_REQUIRED WORK_
Below are the records. Count the lines containing the string "that", and reply with the number alone.

_INPUT FOR THIS TASK_
/-- The first segment, by ascending base, that can move down (R282). -/
def CoreState.compactNext (v : CoreState) (top : Nat) (pinnedToo : Bool) (wanted : Nat × Seg → Bool) : Option (Nat × Nat) :=
  let cs := v.segs.filter fun e => e.2.stored && decide (e.2.state = .resident) && (pinnedToo || !e.2.pinned) && wanted e
  let best := cs.foldl (fun b e =>
    match v.lowestRun e.1 e.2.len top with
    | none => b
    | some n =>
      if n < e.2.base then
        match b with
        | none => some (e.1, e.2.base, n)
        | some (i, base, m) => if e.2.base < base then some (e.1, e.2.base, n) else some (i, base, m)
      else b) (none : Option (Nat × Nat × Nat))
  best.map fun b => (b.1, b.2.2)

/-- A compaction begins, or goes on, until no segment it moves can move down (R282). -/
def CoreState.compact (v : CoreState) (store : Nat) (pinnedToo : Bool) : Option CoreState :=
  (v.compactNext store pinnedToo fun _ => true).map fun m => { v with compacting := some pinnedToo }.beginMove m.1 m.2

/-- Where no run is free for a segment: the store is compacted; where PINNED segments still part the free granules, room is
made by R283 and R287, and at last the PINNED segments are moved too (R282, R288, log 28). -/
def CoreState.makeRun (v : CoreState) (store : Nat) (known : List Nat) (older : Option Nat) : CoreState :=
  match v.compact store false with
  | some w => w
  | none =>
    if (v.victim known).isSome || (v.youngestHolder known older).isSome then v.makeRoom known older
    else (v.compact store true).getD v

/-- A recall begins in the lowest run (R282). -/
def CoreState.beginRecall (v : CoreState) (store id len : Nat) (known : List Nat) (older : Option Nat) : CoreState :=
  match v.lowestRun id len store with
  | some b => { v.modSeg id (fun g => { g with state := .moving, base := b }) with move := some (.recall id false) }
  | none => v.makeRun store known older

/-- The absent member of least name. -/
def CoreState.firstMissing (v : CoreState) (ids : List Nat) : Option (Nat × Seg) :=
  ids.foldl (fun best id => match v.seg id with
    | none => best
    | some g =>
      if g.state ≠ .absent then best
      else match best with
        | none => some (id, g)
        | some b => if g.name < b.2.name then some (id, g) else some b) none

/-- Oldest parked ticket. -/
def CoreState.oldestParked (v : CoreState) : Option Ticket :=
  v.tickets.foldl (fun best t =>
    if !t.parked then best
    else match best with
      | none => some t
      | some b => if t.num < b.num then some t else some b) none

/-- The segment of a move. -/
def SmMove.seg : SmMove → Nat
  | .recall id _ | .push id _ | .compact id _ => id

/-- A move begun for the SGSPLIT at the head of the queue is noted with it (R271, R291). -/
def CoreState.noteMove (v : CoreState) : CoreState :=
  match v.smq, v.move with
  | r :: q, some m =>
    match r.op with
    | .split _ => { v with smq := { r with moved := addTo r.moved m.seg } :: q }
    | _ => v
  | _, _ => v

/-- The commands that an SGPUSH or SGDROP waits for, by ticket, have completed (R294, R296). -/
def CoreState.beforeDone (v : CoreState) (r : SmReq) : Bool := v.tickets.all fun t => !r.before.contains t.num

_ANSWER BELOW_
2